Material for this exercise:
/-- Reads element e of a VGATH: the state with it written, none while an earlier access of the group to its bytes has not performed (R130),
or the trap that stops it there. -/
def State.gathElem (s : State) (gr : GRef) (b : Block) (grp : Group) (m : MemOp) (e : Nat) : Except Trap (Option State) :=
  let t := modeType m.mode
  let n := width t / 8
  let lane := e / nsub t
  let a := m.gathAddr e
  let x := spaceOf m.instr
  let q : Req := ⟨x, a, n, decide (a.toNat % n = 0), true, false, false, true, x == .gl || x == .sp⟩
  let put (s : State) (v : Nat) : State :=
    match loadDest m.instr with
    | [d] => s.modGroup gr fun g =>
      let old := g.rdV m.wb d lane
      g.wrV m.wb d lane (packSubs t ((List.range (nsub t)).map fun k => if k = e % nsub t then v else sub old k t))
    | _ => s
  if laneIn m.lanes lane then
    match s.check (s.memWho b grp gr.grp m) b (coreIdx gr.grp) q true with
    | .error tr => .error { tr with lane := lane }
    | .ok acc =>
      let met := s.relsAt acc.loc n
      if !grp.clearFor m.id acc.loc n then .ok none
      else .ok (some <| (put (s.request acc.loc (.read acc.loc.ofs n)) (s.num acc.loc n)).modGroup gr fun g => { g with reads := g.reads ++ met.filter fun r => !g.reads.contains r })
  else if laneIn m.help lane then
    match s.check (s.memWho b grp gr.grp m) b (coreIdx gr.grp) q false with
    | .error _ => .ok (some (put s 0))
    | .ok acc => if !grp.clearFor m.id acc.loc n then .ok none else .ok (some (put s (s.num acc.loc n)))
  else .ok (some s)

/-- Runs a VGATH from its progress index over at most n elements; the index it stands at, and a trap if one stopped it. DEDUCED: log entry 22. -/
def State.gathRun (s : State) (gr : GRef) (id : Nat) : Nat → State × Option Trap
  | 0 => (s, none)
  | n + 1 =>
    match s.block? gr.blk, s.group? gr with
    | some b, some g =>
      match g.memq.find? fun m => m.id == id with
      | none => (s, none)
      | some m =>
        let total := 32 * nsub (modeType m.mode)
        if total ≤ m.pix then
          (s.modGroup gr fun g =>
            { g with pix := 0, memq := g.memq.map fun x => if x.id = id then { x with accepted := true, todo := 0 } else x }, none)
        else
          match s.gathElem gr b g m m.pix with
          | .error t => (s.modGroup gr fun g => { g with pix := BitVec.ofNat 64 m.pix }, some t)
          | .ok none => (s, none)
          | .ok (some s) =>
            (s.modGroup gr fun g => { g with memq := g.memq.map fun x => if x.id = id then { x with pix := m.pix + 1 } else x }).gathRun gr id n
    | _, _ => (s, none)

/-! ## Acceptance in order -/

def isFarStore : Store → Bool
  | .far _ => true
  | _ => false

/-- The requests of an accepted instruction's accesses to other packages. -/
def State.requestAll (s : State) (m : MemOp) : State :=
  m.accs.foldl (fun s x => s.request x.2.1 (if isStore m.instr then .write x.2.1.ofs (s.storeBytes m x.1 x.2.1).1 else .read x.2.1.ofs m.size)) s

==

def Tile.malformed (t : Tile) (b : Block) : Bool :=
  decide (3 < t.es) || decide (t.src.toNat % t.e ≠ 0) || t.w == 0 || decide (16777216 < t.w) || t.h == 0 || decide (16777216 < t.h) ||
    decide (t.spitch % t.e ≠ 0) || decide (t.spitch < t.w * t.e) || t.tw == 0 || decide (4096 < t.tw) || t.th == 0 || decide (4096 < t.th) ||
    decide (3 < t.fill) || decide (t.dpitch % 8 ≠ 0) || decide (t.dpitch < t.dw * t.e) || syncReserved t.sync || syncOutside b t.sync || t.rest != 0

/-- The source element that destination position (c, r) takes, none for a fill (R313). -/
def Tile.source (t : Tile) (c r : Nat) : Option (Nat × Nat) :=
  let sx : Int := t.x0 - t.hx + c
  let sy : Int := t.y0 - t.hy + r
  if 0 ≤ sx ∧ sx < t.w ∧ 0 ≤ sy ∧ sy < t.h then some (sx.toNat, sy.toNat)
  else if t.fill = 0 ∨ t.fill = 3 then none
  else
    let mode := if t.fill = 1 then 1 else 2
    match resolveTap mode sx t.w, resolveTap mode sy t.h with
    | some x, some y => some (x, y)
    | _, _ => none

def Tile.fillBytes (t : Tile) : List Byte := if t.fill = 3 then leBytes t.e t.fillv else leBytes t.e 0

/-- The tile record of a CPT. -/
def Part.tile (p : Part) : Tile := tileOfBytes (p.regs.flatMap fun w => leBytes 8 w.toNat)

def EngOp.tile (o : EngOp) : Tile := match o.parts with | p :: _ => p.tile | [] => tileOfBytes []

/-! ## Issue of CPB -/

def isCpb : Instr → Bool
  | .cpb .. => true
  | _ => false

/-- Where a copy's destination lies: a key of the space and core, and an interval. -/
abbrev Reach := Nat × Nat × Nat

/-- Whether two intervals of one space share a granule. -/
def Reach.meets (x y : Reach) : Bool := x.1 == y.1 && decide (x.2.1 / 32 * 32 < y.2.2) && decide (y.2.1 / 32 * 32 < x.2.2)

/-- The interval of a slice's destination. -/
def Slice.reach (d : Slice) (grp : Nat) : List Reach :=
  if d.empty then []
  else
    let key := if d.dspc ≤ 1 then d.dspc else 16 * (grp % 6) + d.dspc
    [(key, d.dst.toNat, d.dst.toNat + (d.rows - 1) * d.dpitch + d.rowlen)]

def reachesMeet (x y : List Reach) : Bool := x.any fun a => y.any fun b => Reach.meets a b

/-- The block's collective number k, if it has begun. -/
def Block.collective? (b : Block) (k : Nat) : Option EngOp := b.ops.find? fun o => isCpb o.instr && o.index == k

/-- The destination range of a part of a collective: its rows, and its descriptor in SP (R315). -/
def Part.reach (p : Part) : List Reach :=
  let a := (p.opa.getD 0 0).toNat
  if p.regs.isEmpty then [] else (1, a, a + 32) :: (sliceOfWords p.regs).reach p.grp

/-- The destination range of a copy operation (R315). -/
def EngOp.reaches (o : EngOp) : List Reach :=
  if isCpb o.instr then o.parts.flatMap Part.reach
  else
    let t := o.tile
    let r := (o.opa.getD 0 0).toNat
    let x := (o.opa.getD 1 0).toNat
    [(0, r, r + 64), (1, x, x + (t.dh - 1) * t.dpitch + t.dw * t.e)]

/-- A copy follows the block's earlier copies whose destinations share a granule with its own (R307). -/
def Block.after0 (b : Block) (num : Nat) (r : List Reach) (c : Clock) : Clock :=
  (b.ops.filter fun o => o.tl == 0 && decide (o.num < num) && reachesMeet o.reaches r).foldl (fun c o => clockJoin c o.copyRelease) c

Prompt: Search the listing above for the string "GRef" and copy each line that has it.

Exercise answer:
def State.gathElem (s : State) (gr : GRef) (b : Block) (grp : Group) (m : MemOp) (e : Nat) : Except Trap (Option State) :=
def State.gathRun (s : State) (gr : GRef) (id : Nat) : Nat → State × Option Trap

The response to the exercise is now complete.